NASA has awarded Colorado-based company Lockheed Martin the contract to build the Mars Ascent Vehicle (MAV). The MAV’s mission will be to retrieve the rock samples that Perseverance has gathered on Mars.
It should be no surprise that Lockheed Martin was awarded the contract to build MAV. Lockheed Martin is a company that has had a long history of working on NASA projects. Since NASA’s first Viking missions to Mars in the 1970s, Lockheed Martin has participated in every NASA mission to Mars.
Lockheed Martin originally designed the Atlas V rocket, which took the Perseverance Rover to Mars to gather rock samples. Lockheed Martin has won the contract to create the Mars Ascent Vehicle to bring the Mars’ rock samples back.
How will the Mars Sample Return mission be done?
The Mars Sample Return (MSR) mission will be the first space mission in history designed to collect samples from one planet and bring them back to another.
Lockheed Martin has quite a challenge ahead with this first-of-its-kind mission.

‘The MSR mission is set to begin in 2026 and will begin with a rocket launch from the Kennedy Space Center in Florida‘.
What is known about the mission so far is that it may involve sending two spacecraft and another rover back to Mars to arrive in approximately 2028. One of these crafts (an ascent vehicle carrying a rover, which Lockheed Martin has won the contract to build) will land in the exact location on Mars that Perseverance Rover is located, in an area called the Jezero Crater.
This ascent vehicle will send out the other rover to meet with the Perseverance rover and collect samples tubes. This rover will return the sample tubes to the ascent vehicle. The ascent vehicle will lift off from the Mars surface and go into orbit around the planet.
While in orbit around Mars, a second spacecraft (Earth Return Orbiter) will meet with the ascent vehicle, take the samples, and then return to Earth.
Georgina Torbet writing for digitaltrends.com, explains, ‘This might sound complicated, but it’s actually easier to design one spacecraft for landing and taking off from a planet’s surface, and another for traveling between planets, than it is to try and build one spacecraft which can do both.’

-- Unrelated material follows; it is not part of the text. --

-- ==== Sys2Proof/Machine/Dispatch.lean ====
section
/-! DEFINITION. Dispatch.lean: one arm for each command, each one call of the command's meaning. -/
namespace Sys2Proof.Machine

The gravity on Mars’ surface is much lower than here on Earth at just 0.376 g; an object that weighs 220 pounds (100 kg) on Earth would weigh only 84 pounds (38 kg) on Mars, which makes reaching Mars orbit much easier because a lot less fuel will be required for the Mars ascent vehicle.
Earth Return Orbiter’s second spacecraft is expected to approach Earth in the early-to-mid 2030s. The orbiter will release a small capsule tough enough to withstand high-speed entry into Earth’s atmosphere carrying the samples.
A lot of remarkable first achievements
This mission will be remarkable for a couple of reasons; it will be the first mission to gather rock samples from another planet and bring them back to Earth. The mission will allow scientists to learn about the early evolution of Mars and whether it ever supported microbial life.

The mission will also be a remarkable feat of multi-stage journey planning involving multiple spacecraft and vehicles.
NASA administrator Bill Nelson hints that this inspiring endeavor will be a ‘significant step that will ultimately help send the first astronauts to Mars.’.